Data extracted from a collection
=== Begin Enclosure ===

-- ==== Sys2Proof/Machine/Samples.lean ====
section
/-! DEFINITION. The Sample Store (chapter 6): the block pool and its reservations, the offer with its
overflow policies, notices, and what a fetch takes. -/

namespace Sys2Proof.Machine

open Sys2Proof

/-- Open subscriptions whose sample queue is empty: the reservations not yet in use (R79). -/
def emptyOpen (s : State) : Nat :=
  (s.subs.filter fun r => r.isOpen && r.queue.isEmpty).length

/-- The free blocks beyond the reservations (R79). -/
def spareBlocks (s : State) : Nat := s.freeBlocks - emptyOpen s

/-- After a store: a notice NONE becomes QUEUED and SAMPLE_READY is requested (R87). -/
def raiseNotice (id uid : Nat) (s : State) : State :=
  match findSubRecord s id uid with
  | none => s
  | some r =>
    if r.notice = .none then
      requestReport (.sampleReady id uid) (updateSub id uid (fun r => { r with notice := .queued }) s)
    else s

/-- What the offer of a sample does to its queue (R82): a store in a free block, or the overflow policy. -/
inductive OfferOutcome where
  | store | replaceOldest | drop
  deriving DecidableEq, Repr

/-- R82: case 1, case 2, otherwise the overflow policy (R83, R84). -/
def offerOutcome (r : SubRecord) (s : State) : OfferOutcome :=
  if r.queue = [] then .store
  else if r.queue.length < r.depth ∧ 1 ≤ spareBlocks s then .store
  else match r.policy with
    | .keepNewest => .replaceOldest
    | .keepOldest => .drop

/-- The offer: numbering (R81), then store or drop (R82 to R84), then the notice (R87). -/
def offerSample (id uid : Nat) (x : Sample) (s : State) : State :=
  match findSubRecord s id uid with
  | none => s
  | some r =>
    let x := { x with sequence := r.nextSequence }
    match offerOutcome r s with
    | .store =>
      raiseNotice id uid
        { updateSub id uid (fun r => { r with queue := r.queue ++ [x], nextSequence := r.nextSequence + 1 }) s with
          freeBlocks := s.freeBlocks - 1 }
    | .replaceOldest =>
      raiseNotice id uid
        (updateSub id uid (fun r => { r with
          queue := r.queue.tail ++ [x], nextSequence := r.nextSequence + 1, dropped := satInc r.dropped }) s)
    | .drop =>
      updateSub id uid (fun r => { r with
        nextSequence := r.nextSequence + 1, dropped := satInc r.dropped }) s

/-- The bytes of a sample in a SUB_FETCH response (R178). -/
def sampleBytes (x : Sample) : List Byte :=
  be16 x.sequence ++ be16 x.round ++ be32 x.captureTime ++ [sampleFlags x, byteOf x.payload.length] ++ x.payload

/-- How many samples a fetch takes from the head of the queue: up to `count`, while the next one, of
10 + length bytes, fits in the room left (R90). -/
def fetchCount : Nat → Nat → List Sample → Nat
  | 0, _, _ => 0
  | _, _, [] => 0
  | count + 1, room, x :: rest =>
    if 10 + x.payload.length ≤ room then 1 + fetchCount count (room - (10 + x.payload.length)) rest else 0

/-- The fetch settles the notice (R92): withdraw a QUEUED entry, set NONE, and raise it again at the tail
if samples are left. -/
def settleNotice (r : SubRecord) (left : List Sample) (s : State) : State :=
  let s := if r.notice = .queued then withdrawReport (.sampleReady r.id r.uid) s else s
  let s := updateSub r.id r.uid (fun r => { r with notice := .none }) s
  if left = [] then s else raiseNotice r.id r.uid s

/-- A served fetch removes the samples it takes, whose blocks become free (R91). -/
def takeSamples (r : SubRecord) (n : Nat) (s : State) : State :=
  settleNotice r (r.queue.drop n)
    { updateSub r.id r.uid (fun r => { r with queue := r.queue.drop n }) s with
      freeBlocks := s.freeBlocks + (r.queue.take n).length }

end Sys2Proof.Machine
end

=== End Enclosure ===

== EXERCISE AIM ==
Output only the lines from the one holding "let s := updateSub" through the last line above, exactly as they appear.

== ANSWER BOX ==
  let s := updateSub r.id r.uid (fun r => { r with notice := .none }) s
  if left = [] then s else raiseNotice r.id r.uid s

/-- A served fetch removes the samples it takes, whose blocks become free (R91). -/
def takeSamples (r : SubRecord) (n : Nat) (s : State) : State :=
  settleNotice r (r.queue.drop n)
    { updateSub r.id r.uid (fun r => { r with queue := r.queue.drop n }) s with
      freeBlocks := s.freeBlocks + (r.queue.take n).length }

end Sys2Proof.Machine
end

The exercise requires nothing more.